That is, to put the loop inside the always block. But that doesn't seem to be legal Verilog. Is there a way of putting a generate loop inside an always block? or do I have to generate multiple always blocks?
 

Hi,

I'm trying to produce a variation on a FIFO, that lets me consume less than
the input width of the FIFO on the output end;
between zero and the full width.

honestly I don't understand the text above;

but have few notes to your code;
Code:
genvar i;
 generate
  for (i = 0; i < CHNK_FACT; i = i + 1) begin : gen_write
    always @(posedge clk)
     if (wr_en)
        array_reg[w_ptr_reg + i] <= w_data[WORD_SIZE * (i + 1) - 1 : WORD_SIZE * i];
  end
 endgenerate

generate loop does not describe sequental action to be executed,
like in a processor code, it describes a hardware to be generated 'N' times
and its connections, in your rtl the synth. tool has no clear definition
how many times the hardware has to be implemented;

probably you mean something like this:
Code:
integer j;
   always @(posedge clk)
     for (j = 0; j < CHNK_FACT; j = j + 1)         
       if (wr_en)
         array_reg[w_ptr_reg + j] <= w_data[WORD_SIZE * (j + 1) - 1 -: WORD_SIZE];

note the 'trick' in the assignment, there is a top index and the size, instead
of a bottom index, which is [size] a constant, otherwise the tool will exit
with an error [index is not a constant];

this way you can not create a fifo, if fifo is a memory with a wrt and rd
pointers, the tool will emulate such functionality by an array of regs,
what is not bad if the intendent fifo is small;
---
have fun
J.A
 
Last edited:

generate loop does not describe sequental action to be executed,
like in a processor code, it describes a hardware to be generated 'N' times
and its connections, in your rtl the synth. tool has no clear definition
how many times the hardware has to be implemented;

probably you mean something like this:
Code:
integer j;
   always @(posedge clk)
     for (j = 0; j < CHNK_FACT; j = j + 1)         
       if (wr_en)
         array_reg[w_ptr_reg + j] <= w_data[WORD_SIZE * (j + 1) - 1 -: WORD_SIZE];

I'm not so sure about your for loop? I thought for loops are not synthesizeable and a generate loop is? As I understand it a generate loop is a bit like a macro to save on typing, and is elaborated before synthesis. Hence my confusion about the hand unrolled versus generate loop being different. See:

**broken link removed**

I'll try what you suggest though, and let you know how I got on. Top index and size is an easier way to write what I wanted to express.

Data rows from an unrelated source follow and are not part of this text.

-- ==== Sys2Proof/Certificates/Slice0/Obligations.lean ====
section
/-! DEFINITION. Statements for the provers, and the vocabulary they are written in. -/
namespace Sys2Proof.Claims
open Sys2Proof Sys2Proof.Machine

/-- No operand token of the record that fires carries E (R17). -/
def noErr (s : State) : Prop := s.firing.a.e = false ∧ s.firing.b.e = false ∧ s.firing.c.e = false

/-- One token `k` sent from the slot of firing `f` to each of the record's targets, in target order (R7, R97). What this does to every
part of the state is the statement `EmitReachesEveryTarget`. -/
def emitsFor (f : Firing) (i : Instr) (k : Tok) (s : State) : State := sendFrom f.inst f.place (targetsOf i) k s
/-- The same for the record that fires now. -/
def emits (i : Instr) (k : Tok) (s : State) : State := emitsFor s.firing i k s

/-- The token that carries payload `v` under tag `t` with S flag `sf`: no E, of the record's result width. -/
def tokFor (f : Firing) (i : Instr) (t : Tag) (v : W256) (sf : Bool) : Tok :=
  { payload := v, wide := resWide i, tag := t, e := false, s := sf, deps := firingDeps f }
def tok (i : Instr) (t : Tag) (v : W256) (sf : Bool) (s : State) : Tok := tokFor s.firing i t v sf

/-- R97's result: under the firing tag, S being the OR of the operands' S flags. -/
def resultFor (f : Firing) (i : Instr) (v : W256) : Tok := tokFor f i f.tag v (f.a.s || f.b.s || f.c.s)
def result (i : Instr) (v : W256) (s : State) : Tok := resultFor s.firing i v

/-- A 64-bit value as a payload. -/
def wide (v : W64) : W256 := v.setWidth 256

/-- R17's error token with a code in bits [63:0] of its payload. -/
def errorTok (i : Instr) (code : W64) (s : State) : Tok := { result i (wide code) s with e := true }

/-- The record completes by sending a result token to every target and by nothing else. -/
def Gives (i : Instr) (v : W256) (s : State) : Prop := exec i s = .next (emits i (result i v s) s)

/-- An instance without the counts its nodes keep of tokens (R182). -/
def bare (n : Inst) : Inst := { n with nodes := [] }

/-- Everything but the tokens in flight and the nodes' counts of them is as before: threads, matching stores, format tables, flags and
counters of every instance, operations, transfers, memory, caches, tile units, contexts and queues, faults, link, fabric, errors and
power. -/
def OnlyTokens (s t : State) : Prop :=
  t.insts.map bare = s.insts.map bare ∧
  t = { s with insts := t.insts, flights := t.flights }

end Sys2Proof.Claims

open Sys2Proof Sys2Proof.Machine Sys2Proof.Claims

/-! ### Encodings -/

/-- Record words that spec/ writes out, one or more of every class, decode to the instructions they stand for. -/
def Obligations.DecodesWordsOfTheSpec : Prop :=
  decode [0x20202200_0000000A#64, 0x00018000_00020000#64, 0x00030000_00030400#64] =
    .ok (.cmp .lt ⟨false, 0#2, .imm .b 10#32,
      [⟨0#6, 0#6, 3#5, 0#3, .a⟩, ⟨0#6, 0#6, 4#5, 0#3, .a⟩, ⟨0#6, 0#6, 6#5, 0#3, .a⟩, ⟨0#6, 0#6, 6#5, 0#3, .b⟩]⟩) ∧
  decode [0x02000900_00000000#64, 0x01234567_89ABCDEF#64, 0xFC22B800_00000000#64] =
    .ok (.const (.ext .a 0x0123456789ABCDEF#64) [⟨63#6, 2#6, 5#5, 3#3, .c⟩]) ∧
  decode [0x0E200800_00000001#64, 0x00002000_00000000#64] = .ok (.sysQry 1#8 [⟨0#6, 0#6, 0#5, 2#3, .a⟩]) ∧
  decode [0x10004A80_00000001#64, 0x00010000_00000000#64] =
    .ok (.add ⟨true, 2#2, .imm .b 1#32, [⟨0#6, 0#6, 2#5, 0#3, .a⟩]⟩) ∧
  decode [0x33010C00_0000BC00#64, 0x00008000_00000000#64] =
    .ok (.fma .pp ⟨2#5, false, none, false, false, false, false, .imm .c 0xBC00#32, [⟨0#6, 0#6, 1#5, 0#3, .a⟩]⟩) ∧
  decode [0x5B004800_0000000F#64, 0x00030400_00000000#64] =
    .ok (.vqnt 15#5 ⟨0#5, none, false, .none, [⟨0#6, 0#6, 6#5, 0#3, .b⟩]⟩) ∧
  decode [0x60001046_3FE003FF#64, 0x00008000_00010000#64] =
    .ok (.ld ⟨0#5, false, .ord, .cl, .d, false, ⟨0x3FE#10, 0#10, 0x3FF#10⟩, .none,
      [⟨0#6, 0#6, 1#5, 0#3, .a⟩, ⟨0#6, 0#6, 2#5, 0#3, .a⟩]⟩) ∧
  decode [0x72000BE4_3FE003FE#64, 0x00000000_00000001#64, 0x00021000_00000000#64] =
    .ok (.red .add ⟨0#5, false, .rel, .dev, .w, false, ⟨0x3FE#10, 0#10, 0x3FE#10⟩, .ext .b 1#64,
      [⟨0#6, 0#6, 4#5, 1#3, .a⟩]⟩) ∧
  decode [0x971180F8_010004FF#64] =
    .ok (.mmaAcca 3#5 true 60#6 ⟨1#4, 0#8, 4#8, 0xFF#8, []⟩) ∧
  decode [0#64] = .error .opcode

/-- A well-formed record is what its own words decode to: no operand of any constructor is lost or changed by the encoding. -/
def Obligations.DecodeInvertsEncode : Prop :=
  ∀ i : Instr, (shape i).isSome = true → wellFormed i = true → decode (encode i) = .ok i

/-! ### Steps and the state after reset -/

/-- R16 and R180 at a PE for which no AGE_OVERRIDE is noted: while no record has been ready for 4,096 of the PE's cycles, the one chosen
among the sets that are ready and may fire has the lowest window-relative wave, then the lowest THR, then the lowest slot; else it is chosen
in that order among those that have been ready longest. None is chosen only when none is ready. (`since` is one more than the count in which
the record became ready; 4,096 cycles at 1.4 GHz are 2,926 counts of the 1 GHz clock, Table 0.1.) -/
def Obligations.ChosenRecordIsLowest : Prop :=
  ∀ (s : State) (n : Inst) (cl pe : Nat), n.forced = [] →
    let ready := (readySets n).filter fun x => decide (instCl n x.place = cl ∧ x.place.pe = pe) && mayFire s n x
    let late := ready.filter fun x => decide (0 < x.since ∧ x.since + 2926 ≤ s.time + 1)
    let among := if late = [] then ready else late.filter fun x => late.all fun y => decide (x.since ≤ y.since)
    let wave := fun (x : Machine.PSet) => (x.tag.wave - baseOf n x.place x.tag.thr).toNat
    (chosen s n cl pe = none ↔ ready = []) ∧
    ∀ x, chosen s n cl pe = some x → x ∈ among ∧ ∀ y ∈ among, x.place.slot < 8 → y.place.slot < 8 →
      wave x < wave y ∨ (wave x = wave y ∧ (x.tag.thr.toNat < y.tag.thr.toNat ∨
        (x.tag.thr = y.tag.thr ∧ x.place.slot ≤ y.place.slot)))

/-- Every step keeps the invariant: byte memories in canonical form, a link MODE and PRS states of their tables, thresholds in
their legal order. -/
def Obligations.StepKeepsInv : Prop :=
  ∀ s t : State, Inv s → step s = .next t → Inv t

/-- The machine right after reset meets the invariant that every step keeps. -/
def Obligations.ResetMeetsInv : Prop := Inv State.reset

/-- No step refuses, and a step faults only where a set of operands waits at a slot whose words are no record: in a state in which
every waiting set's slot holds words that decode, the machine goes on. -/
def Obligations.StepStopsOnlyOnBadRecords : Prop :=
  ∀ s : State, (∀ n ∈ s.insts, ∀ x ∈ n.sets, (slotInstr n x.place).isSome = true) → ∃ t, step s = .next t

/-- R428: after reset every register that the host can read holds the reset value of its table; MEMCAP, the MSI-X entries and IDENT's stepping are the
model's (assumptions 42, 10 and 4). -/
def Obligations.ResetRegisterValues : Prop :=
  let r := fun off => registerRead off State.reset
  (r 0x00).extractLsb' 48 16 = 0x0768#16 ∧ (r 0x00).extractLsb' 0 40 = 0xF000000000#40 ∧ r 0x08 = 0x3000000000#64 ∧ r 0x10 = 0#64 ∧ r 0x18 = 0#64 ∧ r 0x20 = 0xFFFF#64 ∧
  r 0x28 = 0#64 ∧ r 0x30 = 0#64 ∧
  r 0x1008 = 0#64 ∧ r 0x1010 = 0#64 ∧ r 0x1018 = 0#64 ∧ r 0x1020 = 0#64 ∧
  r 0x2008 = 0#64 ∧ r 0x2010 = 0#64 ∧ r 0x2018 = 0#64 ∧ r 0x2020 = 0#64 ∧ r 0x2028 = 0#64 ∧
  r 0x3C00 = 0#64 ∧ r 0x3C30 = 0#64 ∧
  (∀ k, k < 7 → r (0x3000 + 8 * k) = 0#64) ∧ r 0x3100 = 0#64 ∧ (∀ k, k < 256 → r (0x3200 + 8 * k) = 0#64) ∧
  (∀ k, k < 48 → r (0x4000 + 8 * k) = 0#64) ∧ r 0x4200 = 0#64 ∧ r 0x4208 = 0x6C6864#64 ∧ r 0x4210 = 0#64 ∧ r 0x4218 = 50#64 ∧ r 0x4220 = 0#64 ∧
  ∀ k, k < 2048 → r (0x20000 + 8 * k) = 0#64 ∧ r (0x8000 + 16 * k) = 0#64 ∧ r (0x8000 + 16 * k + 8) = 0x100000000#64

/-- R52: every unassigned opcode is refused as such, whatever the other bits of the record are. -/
def Sys2Proof.Claims.UnassignedRefused : Prop :=
  ∀ ws : List W64,
    let opc := ((ws.getD 0 0#64).extractLsb' 56 8).toNat
    (opc = 0x00 ∨ opc = 0x0F ∨ (0x27 ≤ opc ∧ opc ≤ 0x2F) ∨ (0x45 ≤ opc ∧ opc ≤ 0x4F) ∨ (0x5E ≤ opc ∧ opc ≤ 0x5F) ∨
      (0x66 ≤ opc ∧ opc ≤ 0x6F) ∨ (0x76 ≤ opc ∧ opc ≤ 0x7F) ∨ (0x83 ≤ opc ∧ opc ≤ 0x87) ∨ (0x8B ≤ opc ∧ opc ≤ 0x8F) ∨
      (0x9C ≤ opc ∧ opc ≤ 0xAF) ∨ (0xB6 ≤ opc ∧ opc ≤ 0xFF)) →
    decode ws = .error .opcode

/-- Whatever words decode are those of a well-formed record: it obeys every rule on its own fields, and the record's words are
exactly its encoding, so reserved bits that are not zero are refused. Unassigned opcodes are refused. -/
def Obligations.DecodeAcceptsOnlyEncodings : Prop :=
  UnassignedRefused ∧
  ∀ (ws : List W64) (i : Instr), decode ws = .ok i →
    wellFormed i = true ∧ encode i = (List.range (wordsNeeded (ws.getD 0 0#64))).map fun k => ws.getD k 0#64

/-- One of the part's own steps or of the outside inputs, when the agenda names it, takes place, and the clock moves on. -/
def Sys2Proof.Claims.NamedEventsTakePlace : Prop :=
  ∀ (s : State) (i : Instr) (rest : List Pick), s.agenda = .event i :: rest → shape i = none →
    step s = (match exec i { s with agenda := rest } with
      | .next t => .next (tickOn t)
      | o => o)

/-- One record goes before another at the entries of a cluster's tile directory: window-relative wave, THR, PE, slot (R271). -/
def Sys2Proof.Claims.goesBefore (n : Inst) (y x : Machine.PSet) : Prop :=
  let wave := fun (x : Machine.PSet) => (x.tag.wave - baseOf n x.place x.tag.thr).toNat
  wave y < wave x ∨ (wave y = wave x ∧ (y.tag.thr.toNat < x.tag.thr.toNat ∨ (y.tag.thr = x.tag.thr ∧
    (y.place.pe < x.place.pe ∨ (y.place.pe = x.place.pe ∧ y.place.slot < x.place.slot)))))

/-- Another PE of the cluster has chosen a record that goes before this one at an entry or accumulator that both involve (R271). -/
def Sys2Proof.Claims.otherFirst (s : State) (n : Inst) (cl pe : Nat) (x : Machine.PSet) (i : Instr) : Prop :=
  ∃ k y q, k < 32 ∧ k ≠ pe ∧ fires s n cl k = true ∧ chosen s n cl k = some y ∧ slotInstr n y.place = some q ∧ goesBefore n y x ∧
    ∃ e, e ∈ tileUse { s with firing := mkFiring s n.iid y.place y.tag q y.a y.b y.c } q ∧
      e ∈ tileUse { s with firing := mkFiring s n.iid x.place x.tag i x.a x.b x.c } i

/-- A PE that the agenda lets move, whose instance runs, fires the set that its matching stores make ready: the words in the slot decode to
an instruction, that instruction is executed over the operands of the set, which has left the store, and the clock moves on. It waits, and
nothing fires, while another PE of the cluster has a record that goes before it at a common tile entry (R271). A step or input that the
agenda names takes place. The agenda and the clock are the model's (assumptions 3 and 1). -/
def Obligations.StepRunsWhatMovesNext : Prop :=
  NamedEventsTakePlace ∧
  ∀ (s : State) (cl pe : Nat) (rest : List Pick) (n : Inst) (x : Machine.PSet) (ws : List W64) (i : Instr),
    let r := { s with agenda := rest }
    s.agenda = .fire cl pe :: rest →
    instAt s cl = some n → n.phase = .running → n.stopped = false → n.ending = false → s.pwr.prs.getD (dieOf cl) 0#4 ≠ 3#4 →
    chosen r n cl pe = some x → slotWords n x.place = some ws → decode ws = .ok i →
    pe < 32 → (∀ y ∈ n.sets, y.place.slot < 8 ∧ (slotInstr n y.place).isSome) →
    let taken := modInst n.iid (takeSet cl pe x) r
    let u := bumpNode n.iid (placeNode taken n.iid x.place) 0 0 { taken with firing := mkFiring r n.iid x.place x.tag i x.a x.b x.c }
    (¬ otherFirst r n cl pe x i → ∃ t, exec i u = .next t ∧ step s = .next (tickOn t)) ∧
    (otherFirst r n cl pe x i → step s = .next (tickOn r))

/-! ### Tokens and the control group -/

/-- What a node of an instance counts (R182), if it has counted anything. -/
def Sys2Proof.Claims.countsOf (n : Inst) (c : SweepNode) : Option Sys2Proof.Machine.Node := n.nodes.find? fun x => decide (x.node = c)
/-- Tokens that a node of an instance has sent, and received (R182). -/
def Sys2Proof.Claims.sentBy (n : Inst) (c : SweepNode) : W64 := ((countsOf n c).map (·.sent)).getD 0#64
def Sys2Proof.Claims.recvBy (n : Inst) (c : SweepNode) : W64 := ((countsOf n c).map (·.recv)).getD 0#64

/-- What emitting does (R7, R15, R20, R182): one token per target joins the tokens in flight, in target order, each towards the slot
that its target names relative to the record's cluster; the node of that cluster counts them as sent and has acted, and what it has received
stays; every other node, every other instance and all else is as before. -/
def Obligations.EmitReachesEveryTarget : Prop :=
  ∀ (f : Firing) (i : Instr) (k : Tok) (s : State) (n : Inst), findInst s f.inst = some n →
    let c := SweepNode.cluster (f.place.y * n.w + f.place.x)
    let t := emitsFor f i k s
    OnlyTokens s t ∧
    t.flights = s.flights ++ (targetsOf i).map (fun g =>
      { inst := f.inst, src := .slot f.place, node := c, sent := s.tick,
        dst := ⟨((f.place.x : Int) + g.dx.toInt).toNat, ((f.place.y : Int) + g.dy.toInt).toNat, g.pe.toNat, g.slot.toNat⟩,
        opnd := g.opnd, tok := k }) ∧
    (t.insts.filter fun m => decide (m.iid ≠ f.inst)) = s.insts.filter (fun m => decide (m.iid ≠ f.inst)) ∧
    ∃ m, findInst t f.inst = some m ∧ bare m = bare n ∧
      countsOf m c = some { node := c, sent := sentBy n c + BitVec.ofNat 64 (targetsOf i).length, recv := recvBy n c, act := true } ∧
      ∀ d, d ≠ c → countsOf m d = countsOf n d
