-- ==== Sys2Proof/Laws/InvCoherence.lean ====
section
/-! SUPPORT. The invariant of Safety.lean passes through every function over states: memory sectors, caches and coherence, translation and peers. -/
set_option linter.unusedSimpArgs false
namespace Sys2Proof.Machine
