-- ==== Sys2Proof/Laws/InvTiles.lean ====
section
/-! SUPPORT. The invariant of Safety.lean passes through every function over states: control, tiles, matrices, matching stores, threads and calls. -/
set_option linter.unusedSimpArgs false
namespace Sys2Proof.Machine
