/-- R50 and R51: these rows take no substitution. -/
theorem build_rawOf_noSub (hr : (shape i).isSome = true) (hg : grpOf i = .noSub) : build (rawOf i) = .ok i := by
  have hrow : (grpOf i, (shape i).isSome) = (.noSub, true) := by rw [hg, hr]
  cases i with
  | tempty k t | tdesc k t | spacc k t =>
    have h : targetsOfRaw (rawOf _) = t := ht
    conv => rhs; rw [← extractLsb'_zero_append k, ← h]
    rfl
  | tld k t | tst k t | tzero k t | tqry k t =>
    have h : targetsOfRaw (rawOf _) = t := ht
    conv => rhs; rw [← extractLsb'_zero_append k, ← h]
    exact congrArg Built.ok (if_neg (show ¬ (0#8).getLsbD 0 = true by decide))
  | tldAcc k t | tstAcc k t | tzeroAcc k t | tqryAcc k t =>
    have h : targetsOfRaw (rawOf _) = t := ht
    conv => rhs; rw [← extractLsb'_zero_append k, ← h]
    exact congrArg Built.ok (if_pos (show (1#8).getLsbD 0 = true by decide))
  | tcvt a b t =>
    have h : targetsOfRaw (rawOf _) = t := ht
    obtain ⟨ha, hb⟩ := extractLsb'_bytes 0#16 a b
    calc build (rawOf (.tcvt a b t))
      _ = .ok (.tcvt ((0#16 ++ a ++ b).extractLsb' 8 8) ((0#16 ++ a ++ b).extractLsb' 0 8) (targetsOfRaw (rawOf _))) := rfl
      _ = .ok (.tcvt a b t) := by rw [ha, hb, h]
  | ttrn a b t =>
    have h : targetsOfRaw (rawOf _) = t := ht
    obtain ⟨ha, hb⟩ := extractLsb'_bytes 0#16 a b
    calc build (rawOf (.ttrn a b t))
      _ = .ok (.ttrn ((0#16 ++ a ++ b).extractLsb' 8 8) ((0#16 ++ a ++ b).extractLsb' 0 8) (targetsOfRaw (rawOf _))) := rfl
      _ = .ok (.ttrn a b t) := by rw [ha, hb, h]
  | isect t | sstrm fs t =>
    have h : targetsOfRaw (rawOf _) = t := ht
    conv => rhs; rw [← h]
    rfl
  | mmaDense m =>
    have h : mmaOf (rawOf _) = m := mmaOf_eq ht rfl
    conv => rhs; rw [← h]
    rfl
  | mmaAcca fs clmp psh m =>
    have h : mmaOf (rawOf _) = m := mmaOf_eq ht rfl
    have hclmp : (BitVec.ofBool clmp ++ psh ++ 0#1).getLsbD 7 = clmp := getLsbD_of_extractLsb' (by
      simp (disch := decide) only [BitVec.extractLsb'_append_eq_of_le, BitVec.extractLsb'_eq_self, Nat.reduceSub])
    have hpsh : (BitVec.ofBool clmp ++ psh ++ 0#1).extractLsb' 1 6 = psh := by
      simp (disch := decide) only [BitVec.extractLsb'_append_eq_of_le, BitVec.extractLsb'_append_eq_right, Nat.reduceSub]
    calc build (rawOf (.mmaAcca fs clmp psh m))
      _ = .ok (.mmaAcca fs ((BitVec.ofBool clmp ++ psh ++ 0#1).getLsbD 7) ((BitVec.ofBool clmp ++ psh ++ 0#1).extractLsb' 1 6)
            (mmaOf (rawOf _))) := rfl
      _ = .ok (.mmaAcca fs clmp psh m) := by rw [hclmp, hpsh, h]
  | mmaMx sa sb m =>
    have h : mmaOf (rawOf _) = m := mmaOf_eq ht rfl
    obtain ⟨hsa, hsb⟩ := extractLsb'_bytes 0#48 sa sb
    calc build (rawOf (.mmaMx sa sb m))
      _ = .ok (.mmaMx ((0#48 ++ sa ++ sb).extractLsb' 8 8) ((0#48 ++ sa ++ sb).extractLsb' 0 8) (mmaOf (rawOf _))) := rfl
      _ = .ok (.mmaMx sa sb m) := by rw [hsa, hsb, h]
  | mmaTwo ba bb sa sb m =>
    have h : mmaOf (rawOf _) = m := mmaOf_eq ht rfl
    obtain ⟨hba, hbb⟩ := extractLsb'_bytes 0#32 ba bb
    obtain ⟨hsa, hsb⟩ := extractLsb'_bytes (0#32 ++ ba ++ bb) sa sb
    have hhigh : ∀ {k : Nat}, (0#32 ++ ba ++ bb ++ sa ++ sb).extractLsb' (k + 16) 8 = (0#32 ++ ba ++ bb).extractLsb' k 8 := by
      intro k
      rw [BitVec.extractLsb'_append_eq_of_le (by omega), BitVec.extractLsb'_append_eq_of_le (by omega)]
      rfl
    calc build (rawOf (.mmaTwo ba bb sa sb m))
      _ = .ok (.mmaTwo ((0#32 ++ ba ++ bb ++ sa ++ sb).extractLsb' (8 + 16) 8) ((0#32 ++ ba ++ bb ++ sa ++ sb).extractLsb' (0 + 16) 8)
            ((0#32 ++ ba ++ bb ++ sa ++ sb).extractLsb' 8 8) ((0#32 ++ ba ++ bb ++ sa ++ sb).extractLsb' 0 8) (mmaOf (rawOf _))) := rfl
      _ = .ok (.mmaTwo ba bb sa sb m) := by rw [hhigh, hhigh, hba, hbb, hsa, hsb, h]
  | xcopy r | xgath r | xscat r | xtile r | xfill r | xacc r =>
    have h : xferOf (rawOf _) = r := xferOf_eq ht rfl rfl rfl
    conv => rhs; rw [← h]
    rfl
  | _ => nomatch hrow

end
/-- The opcode map inverts the fields of every well-formed record. -/
theorem build_rawOf {i : Instr} (hr : (shape i).isSome = true) (hw : wellFormed i = true) : build (rawOf i) = .ok i := by
  simp only [wellFormed, Bool.and_eq_true] at hw
  obtain ⟨⟨⟨⟨hcount, -⟩, hfields⟩, hconst⟩, hsub⟩ := hw
  have hs := substOfRaw_rawOf hsub
  have ht := targetsOfRaw_rawOf (targetsOf_length_le hr hcount)
  cases hg : grpOf i with
  | ctl => exact build_rawOf_ctl hs ht hg hconst
  | int => exact build_rawOf_int hs ht hg
  | flt => exact build_rawOf_flt hs ht hg
  | vec => exact build_rawOf_vec hs ht hg
  | mem => exact build_rawOf_mem hs ht hg hfields
  | noSub => exact build_rawOf_noSub ht hr hg

end Sys2Proof
end

section
/-! SUPPORT. Decoding inverts encoding: a well-formed record's own words pass every reason of Table 2.12 (R54). -/
namespace Sys2Proof
open Sys2Proof.Machine
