/-- R102, R63, R87. The core decodes the encoder's word of each opcode, wherever there is no error, to the instruction of
that name, with the operands of its format: register operands mod 8 and the offset itself. -/
def Obligations.EncodedWordDecodesToItsInstruction : Prop :=
  ∀ (draw : Word) (arg0 arg1 arg2 : Int) (a b d : RegIx),
    (a.val : Int) = arg0 % 8 → (b.val : Int) = arg1 % 8 → (d.val : Int) = arg2 % 8 →
    decode (encoder draw (.instr .add) arg0 arg1 arg2).word = .ok (.add a b d) ∧
    decode (encoder draw (.instr .nor) arg0 arg1 arg2).word = .ok (.nor a b d) ∧
    (-32768 ≤ arg2 → arg2 ≤ 32767 →
      decode (encoder draw (.instr .lw) arg0 arg1 arg2).word = .ok (.lw a b arg2) ∧
      decode (encoder draw (.instr .sw) arg0 arg1 arg2).word = .ok (.sw a b arg2) ∧
      decode (encoder draw (.instr .beq) arg0 arg1 arg2).word = .ok (.beq a b arg2)) ∧
    decode (encoder draw (.instr .jalr) arg0 arg1 arg2).word = .ok (.jalr a b) ∧
    decode (encoder draw (.instr .halt) arg0 arg1 arg2).word = .ok .halt ∧
    decode (encoder draw (.instr .noop) arg0 arg1 arg2).word = .ok .noop

/-! ## The assembler-side contract -/

/-- R93, R132. A `beq` at address `a` whose third argument is a label of address `k` assembles to offset `k - (a + 1)`;
taken from address `a`, it leads to address `k`. -/
def Obligations.BranchToLabelReachesTheLabel : Prop :=
  ∀ (draw : Word) (table : List (Asm.Token × Nat)) (a k : Nat) (l : Asm.SourceLine) (r0 r1 : Int),
    Asm.selOf l.mnemonic = some (.instr .beq) → decimalValue l.arg0 = some r0 → decimalValue l.arg1 = some r1 →
    decimalValue l.arg2 = none → Asm.labelAddress table l.arg2 = some k →
    -32768 ≤ (k : Int) - (a + 1) → (k : Int) - (a + 1) ≤ 32767 →
    ∃ regA regB, (regA.val : Int) = r0 % 8 ∧ (regB.val : Int) = r1 % 8 ∧
      (Asm.assembleLine draw table a l).err = false ∧
      decode (Asm.assembleLine draw table a l).word = .ok (.beq regA regB ((k : Int) - (a + 1))) ∧
      ∀ s : State, s.pc = a → readReg s regA = readReg s regB →
        ∃ t, exec (.beq regA regB ((k : Int) - (a + 1))) s = .next t ∧ t.pc = k

/-- R94. A `.fill` of a label of address `k` assembles to the literal integer `k`. -/
def Obligations.FillOfLabelIsItsAddress : Prop :=
  ∀ (draw : Word) (table : List (Asm.Token × Nat)) (a k : Nat) (l : Asm.SourceLine),
    Asm.selOf l.mnemonic = some .fill → decimalValue l.arg0 = none → Asm.labelAddress table l.arg0 = some k →
    k ≤ 2147483647 →
    (Asm.assembleLine draw table a l).err = false ∧ (Asm.assembleLine draw table a l).word.toInt = k
end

Thanks.

Rupert
 

I thought for loops are not synthesizeable
not true,
under some restrictions there are;
just as an example a bit swap function, synthesizable:
Code:
module swap
(  input      [N-1:0] din,
   output reg [N-1:0] d_swaped  );
parameter N = 8;
integer i;
always @(*)
  for (i=0; i<N; i=i+1)
    d_swaped[i] <= din[(N-1)-i];
endmodule

As I understand it a generate loop is a bit like a macro to save on typing
true;
but if you use parameters it can be impossible to instantiate a module required
number of times without generate statement;
---
have fun
J.A
 

I retract my earlier scepticism on the for loop. Also, your trick of using a size instead of a bottom index was also necessary. This seems to be accepted:

Code:
   integer                          j;

   always @(posedge clk)
     if (wr_en)
       for (j = 0; j < CHNK_FACT; j = j + 1)
          array_reg[w_ptr_reg + j] <= w_data[WORD_SIZE * (j + 1) - 1 -: WORD_SIZE];

However, now I have this problem:

ERROR:Xst:2071 - Available block RAM resources offer a maximum of two write ports. You are apparently describing a RAM with 4 separate write ports for signal <array_reg>.

Understandable, but is there some way I can force it to not use the block RAM in that case? My register array will only ever be a small one.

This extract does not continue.